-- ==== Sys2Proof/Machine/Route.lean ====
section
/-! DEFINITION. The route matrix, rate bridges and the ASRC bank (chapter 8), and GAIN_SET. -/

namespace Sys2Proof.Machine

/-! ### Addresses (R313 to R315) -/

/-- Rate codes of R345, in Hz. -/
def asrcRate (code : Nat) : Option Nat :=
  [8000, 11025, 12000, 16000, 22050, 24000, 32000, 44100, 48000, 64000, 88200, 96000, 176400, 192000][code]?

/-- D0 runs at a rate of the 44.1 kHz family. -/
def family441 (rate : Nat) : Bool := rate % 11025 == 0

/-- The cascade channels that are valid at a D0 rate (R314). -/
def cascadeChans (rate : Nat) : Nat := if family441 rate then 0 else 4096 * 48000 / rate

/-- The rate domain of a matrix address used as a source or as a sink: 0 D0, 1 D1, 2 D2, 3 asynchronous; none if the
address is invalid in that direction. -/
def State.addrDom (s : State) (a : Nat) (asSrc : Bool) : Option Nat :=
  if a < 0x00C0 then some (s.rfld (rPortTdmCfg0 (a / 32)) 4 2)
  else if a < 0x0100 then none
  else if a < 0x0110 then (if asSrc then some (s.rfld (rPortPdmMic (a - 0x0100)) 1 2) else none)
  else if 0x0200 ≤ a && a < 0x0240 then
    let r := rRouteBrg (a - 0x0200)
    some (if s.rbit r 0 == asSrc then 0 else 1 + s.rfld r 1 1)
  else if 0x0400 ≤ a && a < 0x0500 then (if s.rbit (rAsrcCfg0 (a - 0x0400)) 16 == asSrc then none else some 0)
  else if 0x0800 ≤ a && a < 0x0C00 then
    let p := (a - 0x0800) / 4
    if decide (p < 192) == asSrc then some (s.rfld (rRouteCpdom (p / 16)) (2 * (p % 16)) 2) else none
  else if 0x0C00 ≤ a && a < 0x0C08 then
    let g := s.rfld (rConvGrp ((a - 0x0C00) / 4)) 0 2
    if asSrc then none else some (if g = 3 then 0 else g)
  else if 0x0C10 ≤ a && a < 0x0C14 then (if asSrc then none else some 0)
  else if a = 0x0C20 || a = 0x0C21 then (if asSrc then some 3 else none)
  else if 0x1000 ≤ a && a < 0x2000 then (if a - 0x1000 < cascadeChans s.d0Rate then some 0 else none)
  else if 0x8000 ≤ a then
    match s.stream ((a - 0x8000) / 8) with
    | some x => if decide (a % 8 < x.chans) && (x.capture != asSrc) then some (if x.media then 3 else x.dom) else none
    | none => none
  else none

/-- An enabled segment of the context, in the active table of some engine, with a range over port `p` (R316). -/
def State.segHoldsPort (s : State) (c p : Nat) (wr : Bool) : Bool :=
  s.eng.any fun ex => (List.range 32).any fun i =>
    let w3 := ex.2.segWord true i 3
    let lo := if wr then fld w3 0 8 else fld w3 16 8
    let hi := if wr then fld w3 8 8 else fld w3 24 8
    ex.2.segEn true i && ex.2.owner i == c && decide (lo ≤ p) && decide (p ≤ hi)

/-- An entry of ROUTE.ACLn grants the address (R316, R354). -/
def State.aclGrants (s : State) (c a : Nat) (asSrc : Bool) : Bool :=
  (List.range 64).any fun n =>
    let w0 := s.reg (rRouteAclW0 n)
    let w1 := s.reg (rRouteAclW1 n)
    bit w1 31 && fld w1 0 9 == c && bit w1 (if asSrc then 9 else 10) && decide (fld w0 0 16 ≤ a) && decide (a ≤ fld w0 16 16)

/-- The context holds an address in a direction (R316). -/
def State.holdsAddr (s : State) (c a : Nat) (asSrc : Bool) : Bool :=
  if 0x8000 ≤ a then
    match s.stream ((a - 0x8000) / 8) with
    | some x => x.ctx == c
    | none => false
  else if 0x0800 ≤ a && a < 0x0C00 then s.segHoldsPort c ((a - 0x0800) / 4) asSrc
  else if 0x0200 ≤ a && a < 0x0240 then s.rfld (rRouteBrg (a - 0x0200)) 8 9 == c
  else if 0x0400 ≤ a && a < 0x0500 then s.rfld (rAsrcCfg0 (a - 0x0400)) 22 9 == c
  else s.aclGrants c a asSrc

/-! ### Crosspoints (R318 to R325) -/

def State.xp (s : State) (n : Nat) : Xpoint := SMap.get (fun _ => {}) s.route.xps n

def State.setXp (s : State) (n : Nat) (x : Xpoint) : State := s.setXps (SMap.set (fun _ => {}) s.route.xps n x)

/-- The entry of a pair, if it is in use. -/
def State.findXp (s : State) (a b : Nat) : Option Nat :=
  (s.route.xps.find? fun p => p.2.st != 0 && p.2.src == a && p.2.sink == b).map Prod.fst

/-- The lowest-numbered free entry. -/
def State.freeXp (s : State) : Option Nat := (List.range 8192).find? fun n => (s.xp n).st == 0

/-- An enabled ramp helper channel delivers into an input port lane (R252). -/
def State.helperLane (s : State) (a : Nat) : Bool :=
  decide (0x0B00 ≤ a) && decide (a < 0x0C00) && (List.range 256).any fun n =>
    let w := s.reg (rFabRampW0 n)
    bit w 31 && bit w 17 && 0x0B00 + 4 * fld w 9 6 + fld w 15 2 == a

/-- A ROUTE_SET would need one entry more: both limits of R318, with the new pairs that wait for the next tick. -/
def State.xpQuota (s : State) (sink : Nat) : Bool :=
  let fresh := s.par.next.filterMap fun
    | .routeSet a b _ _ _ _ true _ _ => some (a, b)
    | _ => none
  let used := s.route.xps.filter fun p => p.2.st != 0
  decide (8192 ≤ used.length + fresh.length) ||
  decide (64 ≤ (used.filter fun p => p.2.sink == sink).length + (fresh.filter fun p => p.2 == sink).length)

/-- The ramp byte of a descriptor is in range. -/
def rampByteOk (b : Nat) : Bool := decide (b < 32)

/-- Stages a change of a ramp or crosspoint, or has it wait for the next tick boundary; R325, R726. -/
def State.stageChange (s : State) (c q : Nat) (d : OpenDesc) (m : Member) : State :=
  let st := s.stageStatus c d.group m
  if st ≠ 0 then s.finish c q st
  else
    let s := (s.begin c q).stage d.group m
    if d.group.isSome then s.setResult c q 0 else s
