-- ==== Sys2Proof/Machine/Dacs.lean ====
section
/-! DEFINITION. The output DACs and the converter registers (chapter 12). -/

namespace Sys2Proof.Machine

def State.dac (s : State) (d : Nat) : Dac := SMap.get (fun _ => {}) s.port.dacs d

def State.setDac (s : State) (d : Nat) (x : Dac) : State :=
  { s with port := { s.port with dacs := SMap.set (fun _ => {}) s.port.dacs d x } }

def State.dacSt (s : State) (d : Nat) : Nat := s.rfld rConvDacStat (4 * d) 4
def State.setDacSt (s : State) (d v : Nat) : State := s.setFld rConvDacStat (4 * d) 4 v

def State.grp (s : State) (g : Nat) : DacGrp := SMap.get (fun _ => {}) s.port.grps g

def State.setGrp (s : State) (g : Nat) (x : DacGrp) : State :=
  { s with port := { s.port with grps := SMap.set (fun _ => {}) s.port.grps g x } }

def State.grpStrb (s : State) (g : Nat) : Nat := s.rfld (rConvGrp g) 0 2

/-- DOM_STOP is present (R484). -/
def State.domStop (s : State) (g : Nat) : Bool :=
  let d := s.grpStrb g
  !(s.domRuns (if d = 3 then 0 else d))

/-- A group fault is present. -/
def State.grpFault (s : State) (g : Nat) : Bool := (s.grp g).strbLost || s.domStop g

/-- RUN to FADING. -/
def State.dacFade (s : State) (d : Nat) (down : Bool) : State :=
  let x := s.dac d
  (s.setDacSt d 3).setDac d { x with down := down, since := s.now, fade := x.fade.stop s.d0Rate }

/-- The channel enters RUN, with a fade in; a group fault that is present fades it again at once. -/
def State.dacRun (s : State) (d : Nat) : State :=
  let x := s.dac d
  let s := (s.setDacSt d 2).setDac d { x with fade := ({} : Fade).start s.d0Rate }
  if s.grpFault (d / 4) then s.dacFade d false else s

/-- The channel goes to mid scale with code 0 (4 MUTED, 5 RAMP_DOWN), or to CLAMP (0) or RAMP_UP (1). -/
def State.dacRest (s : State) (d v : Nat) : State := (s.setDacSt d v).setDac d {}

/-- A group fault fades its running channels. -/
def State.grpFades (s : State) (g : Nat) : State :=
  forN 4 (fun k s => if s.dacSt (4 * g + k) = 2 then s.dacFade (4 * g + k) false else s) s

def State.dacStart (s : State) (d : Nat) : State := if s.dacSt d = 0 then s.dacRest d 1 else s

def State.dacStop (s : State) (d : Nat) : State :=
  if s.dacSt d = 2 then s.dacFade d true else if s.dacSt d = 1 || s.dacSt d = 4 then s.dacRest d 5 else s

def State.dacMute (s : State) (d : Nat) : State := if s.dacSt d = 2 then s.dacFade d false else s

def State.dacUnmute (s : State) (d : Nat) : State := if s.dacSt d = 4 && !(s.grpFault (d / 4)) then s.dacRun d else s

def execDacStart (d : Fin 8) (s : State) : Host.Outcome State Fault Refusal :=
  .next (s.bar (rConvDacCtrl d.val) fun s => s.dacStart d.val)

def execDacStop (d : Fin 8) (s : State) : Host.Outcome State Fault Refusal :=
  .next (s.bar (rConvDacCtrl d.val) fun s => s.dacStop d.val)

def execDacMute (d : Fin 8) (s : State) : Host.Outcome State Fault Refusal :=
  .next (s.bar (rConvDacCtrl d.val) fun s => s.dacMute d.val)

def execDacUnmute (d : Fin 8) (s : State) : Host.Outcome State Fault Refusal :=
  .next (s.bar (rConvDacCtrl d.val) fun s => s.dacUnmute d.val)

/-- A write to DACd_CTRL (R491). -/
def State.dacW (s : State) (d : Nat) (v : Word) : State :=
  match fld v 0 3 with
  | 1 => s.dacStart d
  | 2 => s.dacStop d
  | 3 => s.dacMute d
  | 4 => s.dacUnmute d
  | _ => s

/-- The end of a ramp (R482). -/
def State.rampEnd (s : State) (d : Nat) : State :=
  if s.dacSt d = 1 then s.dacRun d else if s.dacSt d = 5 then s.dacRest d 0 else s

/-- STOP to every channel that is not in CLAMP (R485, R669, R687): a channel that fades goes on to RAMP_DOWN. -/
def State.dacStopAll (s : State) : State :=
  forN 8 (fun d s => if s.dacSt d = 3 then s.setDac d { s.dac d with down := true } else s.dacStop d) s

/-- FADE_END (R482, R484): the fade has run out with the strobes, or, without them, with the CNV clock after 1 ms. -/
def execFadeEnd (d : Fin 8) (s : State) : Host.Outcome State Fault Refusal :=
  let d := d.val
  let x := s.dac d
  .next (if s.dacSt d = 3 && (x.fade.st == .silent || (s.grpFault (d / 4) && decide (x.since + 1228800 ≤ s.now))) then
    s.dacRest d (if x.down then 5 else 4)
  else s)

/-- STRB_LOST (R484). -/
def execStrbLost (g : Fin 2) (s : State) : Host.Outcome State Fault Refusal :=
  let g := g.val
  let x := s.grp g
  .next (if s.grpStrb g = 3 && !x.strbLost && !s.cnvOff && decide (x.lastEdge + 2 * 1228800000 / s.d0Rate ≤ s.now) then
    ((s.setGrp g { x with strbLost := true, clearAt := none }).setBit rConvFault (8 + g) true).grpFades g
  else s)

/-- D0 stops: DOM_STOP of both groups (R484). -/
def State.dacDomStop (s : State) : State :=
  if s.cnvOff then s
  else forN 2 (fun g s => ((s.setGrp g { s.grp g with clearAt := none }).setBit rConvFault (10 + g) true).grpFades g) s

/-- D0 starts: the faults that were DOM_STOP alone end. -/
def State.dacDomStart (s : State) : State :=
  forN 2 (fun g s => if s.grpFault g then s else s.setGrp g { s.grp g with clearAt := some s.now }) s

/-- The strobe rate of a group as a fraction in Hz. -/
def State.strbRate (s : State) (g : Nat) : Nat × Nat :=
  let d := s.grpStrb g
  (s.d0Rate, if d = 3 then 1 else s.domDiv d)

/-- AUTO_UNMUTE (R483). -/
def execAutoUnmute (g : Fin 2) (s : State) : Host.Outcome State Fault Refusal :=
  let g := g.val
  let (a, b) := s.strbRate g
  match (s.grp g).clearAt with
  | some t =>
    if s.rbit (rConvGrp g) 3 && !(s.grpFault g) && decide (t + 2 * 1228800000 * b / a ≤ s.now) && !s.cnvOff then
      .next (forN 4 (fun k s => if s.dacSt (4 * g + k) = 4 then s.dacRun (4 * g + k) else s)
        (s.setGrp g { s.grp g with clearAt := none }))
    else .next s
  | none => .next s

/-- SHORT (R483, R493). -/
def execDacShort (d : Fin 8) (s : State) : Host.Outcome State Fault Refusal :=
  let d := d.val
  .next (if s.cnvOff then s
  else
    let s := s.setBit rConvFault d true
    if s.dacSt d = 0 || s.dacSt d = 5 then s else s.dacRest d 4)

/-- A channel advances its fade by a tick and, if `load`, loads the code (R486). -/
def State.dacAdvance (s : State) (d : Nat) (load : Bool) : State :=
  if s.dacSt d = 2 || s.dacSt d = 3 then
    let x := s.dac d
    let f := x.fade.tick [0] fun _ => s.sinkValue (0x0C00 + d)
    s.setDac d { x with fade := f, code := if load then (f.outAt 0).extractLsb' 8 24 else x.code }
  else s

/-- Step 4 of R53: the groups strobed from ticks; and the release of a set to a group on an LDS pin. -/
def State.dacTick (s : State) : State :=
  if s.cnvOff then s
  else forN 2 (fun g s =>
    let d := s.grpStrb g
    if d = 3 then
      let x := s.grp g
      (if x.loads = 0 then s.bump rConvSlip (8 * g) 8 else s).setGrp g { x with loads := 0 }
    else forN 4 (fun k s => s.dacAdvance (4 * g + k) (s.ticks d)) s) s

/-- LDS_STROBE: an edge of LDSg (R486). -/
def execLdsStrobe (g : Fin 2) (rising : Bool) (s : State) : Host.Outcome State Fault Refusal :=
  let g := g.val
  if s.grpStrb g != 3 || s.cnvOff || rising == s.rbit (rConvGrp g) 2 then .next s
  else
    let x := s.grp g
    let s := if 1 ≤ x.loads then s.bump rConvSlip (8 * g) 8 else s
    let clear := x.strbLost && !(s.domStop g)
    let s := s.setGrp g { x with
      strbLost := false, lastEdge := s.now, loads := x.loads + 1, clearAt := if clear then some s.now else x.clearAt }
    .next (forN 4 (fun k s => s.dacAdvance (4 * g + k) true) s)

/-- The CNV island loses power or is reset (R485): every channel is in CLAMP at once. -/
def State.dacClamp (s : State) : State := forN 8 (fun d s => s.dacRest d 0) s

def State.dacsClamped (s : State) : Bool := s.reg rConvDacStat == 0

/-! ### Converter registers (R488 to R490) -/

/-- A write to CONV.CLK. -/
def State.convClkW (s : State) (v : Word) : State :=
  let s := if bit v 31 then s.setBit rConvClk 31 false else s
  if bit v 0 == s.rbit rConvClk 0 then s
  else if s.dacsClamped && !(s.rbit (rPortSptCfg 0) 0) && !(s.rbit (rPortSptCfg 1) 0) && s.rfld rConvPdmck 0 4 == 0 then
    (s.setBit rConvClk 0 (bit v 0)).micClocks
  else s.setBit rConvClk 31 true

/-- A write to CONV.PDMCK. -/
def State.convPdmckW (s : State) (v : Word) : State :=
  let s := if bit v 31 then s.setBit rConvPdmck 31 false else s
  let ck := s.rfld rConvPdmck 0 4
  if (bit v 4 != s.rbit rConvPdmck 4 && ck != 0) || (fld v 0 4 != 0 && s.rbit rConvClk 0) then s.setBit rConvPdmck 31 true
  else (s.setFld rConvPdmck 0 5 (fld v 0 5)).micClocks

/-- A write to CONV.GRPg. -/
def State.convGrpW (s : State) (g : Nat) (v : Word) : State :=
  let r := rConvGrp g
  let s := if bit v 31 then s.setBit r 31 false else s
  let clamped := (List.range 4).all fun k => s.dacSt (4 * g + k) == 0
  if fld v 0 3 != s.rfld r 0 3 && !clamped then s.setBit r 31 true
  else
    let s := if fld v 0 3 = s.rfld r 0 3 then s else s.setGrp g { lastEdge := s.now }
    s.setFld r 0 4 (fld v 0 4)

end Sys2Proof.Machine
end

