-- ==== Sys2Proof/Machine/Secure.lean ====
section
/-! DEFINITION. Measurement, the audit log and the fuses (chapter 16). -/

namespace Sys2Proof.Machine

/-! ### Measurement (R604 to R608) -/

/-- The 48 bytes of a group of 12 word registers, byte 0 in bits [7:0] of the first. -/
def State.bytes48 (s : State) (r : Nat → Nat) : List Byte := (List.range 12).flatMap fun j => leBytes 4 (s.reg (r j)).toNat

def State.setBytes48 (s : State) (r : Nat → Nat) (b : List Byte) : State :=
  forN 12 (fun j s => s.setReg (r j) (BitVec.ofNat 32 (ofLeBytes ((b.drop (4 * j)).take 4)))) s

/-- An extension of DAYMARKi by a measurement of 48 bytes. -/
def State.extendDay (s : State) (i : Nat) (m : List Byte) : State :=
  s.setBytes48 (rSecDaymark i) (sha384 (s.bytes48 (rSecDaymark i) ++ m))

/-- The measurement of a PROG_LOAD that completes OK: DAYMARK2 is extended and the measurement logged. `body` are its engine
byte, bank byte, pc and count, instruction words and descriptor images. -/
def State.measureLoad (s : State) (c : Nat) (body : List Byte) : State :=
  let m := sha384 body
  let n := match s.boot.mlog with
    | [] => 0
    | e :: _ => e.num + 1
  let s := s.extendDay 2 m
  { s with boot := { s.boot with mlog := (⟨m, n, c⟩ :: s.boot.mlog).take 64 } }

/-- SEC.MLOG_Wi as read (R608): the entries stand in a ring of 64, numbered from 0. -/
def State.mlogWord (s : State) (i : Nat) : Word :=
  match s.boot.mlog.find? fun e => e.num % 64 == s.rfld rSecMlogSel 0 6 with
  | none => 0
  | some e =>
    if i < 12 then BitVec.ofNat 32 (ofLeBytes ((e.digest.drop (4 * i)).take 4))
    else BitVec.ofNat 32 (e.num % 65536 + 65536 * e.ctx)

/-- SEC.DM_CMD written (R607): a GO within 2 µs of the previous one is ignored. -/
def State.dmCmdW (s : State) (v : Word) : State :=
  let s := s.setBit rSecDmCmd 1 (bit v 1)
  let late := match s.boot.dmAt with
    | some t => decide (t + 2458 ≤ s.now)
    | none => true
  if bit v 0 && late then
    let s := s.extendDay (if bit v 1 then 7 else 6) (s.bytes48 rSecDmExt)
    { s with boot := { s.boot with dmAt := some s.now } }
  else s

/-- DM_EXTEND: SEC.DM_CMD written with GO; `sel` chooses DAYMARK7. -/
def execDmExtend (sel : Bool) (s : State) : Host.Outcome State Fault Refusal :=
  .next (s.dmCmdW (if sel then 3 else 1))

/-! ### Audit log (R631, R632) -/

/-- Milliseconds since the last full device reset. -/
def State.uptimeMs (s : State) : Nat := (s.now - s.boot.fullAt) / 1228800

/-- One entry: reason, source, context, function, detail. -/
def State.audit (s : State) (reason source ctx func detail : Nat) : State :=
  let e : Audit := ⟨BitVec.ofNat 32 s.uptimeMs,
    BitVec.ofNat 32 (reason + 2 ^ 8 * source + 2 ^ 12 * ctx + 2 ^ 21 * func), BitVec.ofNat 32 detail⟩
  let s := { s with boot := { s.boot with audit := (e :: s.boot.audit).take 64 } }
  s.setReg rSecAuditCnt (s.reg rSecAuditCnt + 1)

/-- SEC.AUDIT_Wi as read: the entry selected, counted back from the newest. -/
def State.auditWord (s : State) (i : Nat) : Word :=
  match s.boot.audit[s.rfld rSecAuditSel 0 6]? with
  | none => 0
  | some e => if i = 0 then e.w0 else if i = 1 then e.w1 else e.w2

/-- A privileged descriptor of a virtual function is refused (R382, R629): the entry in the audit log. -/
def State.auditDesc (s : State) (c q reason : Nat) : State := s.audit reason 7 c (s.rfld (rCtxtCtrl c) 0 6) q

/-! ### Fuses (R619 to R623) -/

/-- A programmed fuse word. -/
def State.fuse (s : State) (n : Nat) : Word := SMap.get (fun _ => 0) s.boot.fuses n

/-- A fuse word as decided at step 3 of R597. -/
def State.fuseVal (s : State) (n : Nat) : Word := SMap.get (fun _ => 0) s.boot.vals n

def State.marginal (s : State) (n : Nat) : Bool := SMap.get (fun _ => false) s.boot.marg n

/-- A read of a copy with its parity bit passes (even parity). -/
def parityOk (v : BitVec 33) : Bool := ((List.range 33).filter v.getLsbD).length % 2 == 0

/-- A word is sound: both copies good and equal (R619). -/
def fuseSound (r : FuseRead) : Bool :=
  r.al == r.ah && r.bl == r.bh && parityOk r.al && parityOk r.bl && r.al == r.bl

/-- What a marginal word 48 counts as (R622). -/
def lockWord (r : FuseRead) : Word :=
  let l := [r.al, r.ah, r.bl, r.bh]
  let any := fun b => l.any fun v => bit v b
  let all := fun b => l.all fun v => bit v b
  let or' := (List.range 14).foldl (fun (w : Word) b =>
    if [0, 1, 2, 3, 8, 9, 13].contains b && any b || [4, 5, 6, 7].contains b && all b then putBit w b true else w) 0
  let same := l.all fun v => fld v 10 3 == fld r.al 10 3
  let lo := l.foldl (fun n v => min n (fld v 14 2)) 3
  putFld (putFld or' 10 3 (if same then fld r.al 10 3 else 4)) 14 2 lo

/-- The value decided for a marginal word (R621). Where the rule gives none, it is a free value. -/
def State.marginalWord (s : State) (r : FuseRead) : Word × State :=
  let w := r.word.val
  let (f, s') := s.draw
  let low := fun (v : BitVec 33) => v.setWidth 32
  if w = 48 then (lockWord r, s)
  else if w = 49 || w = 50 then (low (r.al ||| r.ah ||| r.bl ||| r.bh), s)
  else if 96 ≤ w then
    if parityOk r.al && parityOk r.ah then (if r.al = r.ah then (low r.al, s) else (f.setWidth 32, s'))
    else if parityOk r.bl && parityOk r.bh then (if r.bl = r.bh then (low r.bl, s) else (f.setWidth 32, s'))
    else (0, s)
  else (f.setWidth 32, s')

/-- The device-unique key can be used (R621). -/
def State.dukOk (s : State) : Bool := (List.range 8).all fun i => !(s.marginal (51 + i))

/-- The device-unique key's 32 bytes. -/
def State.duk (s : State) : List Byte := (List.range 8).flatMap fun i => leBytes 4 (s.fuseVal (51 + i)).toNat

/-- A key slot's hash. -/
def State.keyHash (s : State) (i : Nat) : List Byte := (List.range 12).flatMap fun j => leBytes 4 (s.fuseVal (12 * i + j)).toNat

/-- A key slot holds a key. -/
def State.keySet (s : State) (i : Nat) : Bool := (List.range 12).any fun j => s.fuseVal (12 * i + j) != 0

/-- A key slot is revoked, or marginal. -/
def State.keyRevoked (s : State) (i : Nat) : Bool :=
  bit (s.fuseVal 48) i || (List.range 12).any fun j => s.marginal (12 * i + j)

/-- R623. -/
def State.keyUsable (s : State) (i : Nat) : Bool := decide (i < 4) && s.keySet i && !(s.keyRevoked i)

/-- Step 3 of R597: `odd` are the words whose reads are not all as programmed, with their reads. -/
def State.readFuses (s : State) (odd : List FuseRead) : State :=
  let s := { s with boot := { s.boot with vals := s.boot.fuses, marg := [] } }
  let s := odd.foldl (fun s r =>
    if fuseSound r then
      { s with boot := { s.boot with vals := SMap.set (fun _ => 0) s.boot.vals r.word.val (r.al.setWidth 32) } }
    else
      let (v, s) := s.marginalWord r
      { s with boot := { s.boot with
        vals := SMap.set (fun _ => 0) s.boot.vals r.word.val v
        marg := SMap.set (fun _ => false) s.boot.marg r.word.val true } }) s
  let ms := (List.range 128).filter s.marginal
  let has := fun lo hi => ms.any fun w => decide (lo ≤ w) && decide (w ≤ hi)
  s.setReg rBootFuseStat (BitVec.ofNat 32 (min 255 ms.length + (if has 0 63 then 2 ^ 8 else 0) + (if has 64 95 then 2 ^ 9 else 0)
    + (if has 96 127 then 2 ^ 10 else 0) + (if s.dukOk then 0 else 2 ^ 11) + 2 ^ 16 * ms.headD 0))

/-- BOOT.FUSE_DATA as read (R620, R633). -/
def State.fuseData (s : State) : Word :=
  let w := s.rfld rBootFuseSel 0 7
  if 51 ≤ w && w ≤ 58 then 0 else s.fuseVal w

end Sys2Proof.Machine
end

» Work required
From the records above, repeat exactly the lines from the one with "to R623) -/" through the one with "def State.marginal (s", both included.

» Exercise output
/-! ### Fuses (R619 to R623) -/

/-- A programmed fuse word. -/
def State.fuse (s : State) (n : Nat) : Word := SMap.get (fun _ => 0) s.boot.fuses n

/-- A fuse word as decided at step 3 of R597. -/
def State.fuseVal (s : State) (n : Nat) : Word := SMap.get (fun _ => 0) s.boot.vals n

def State.marginal (s : State) (n : Nat) : Bool := SMap.get (fun _ => false) s.boot.marg n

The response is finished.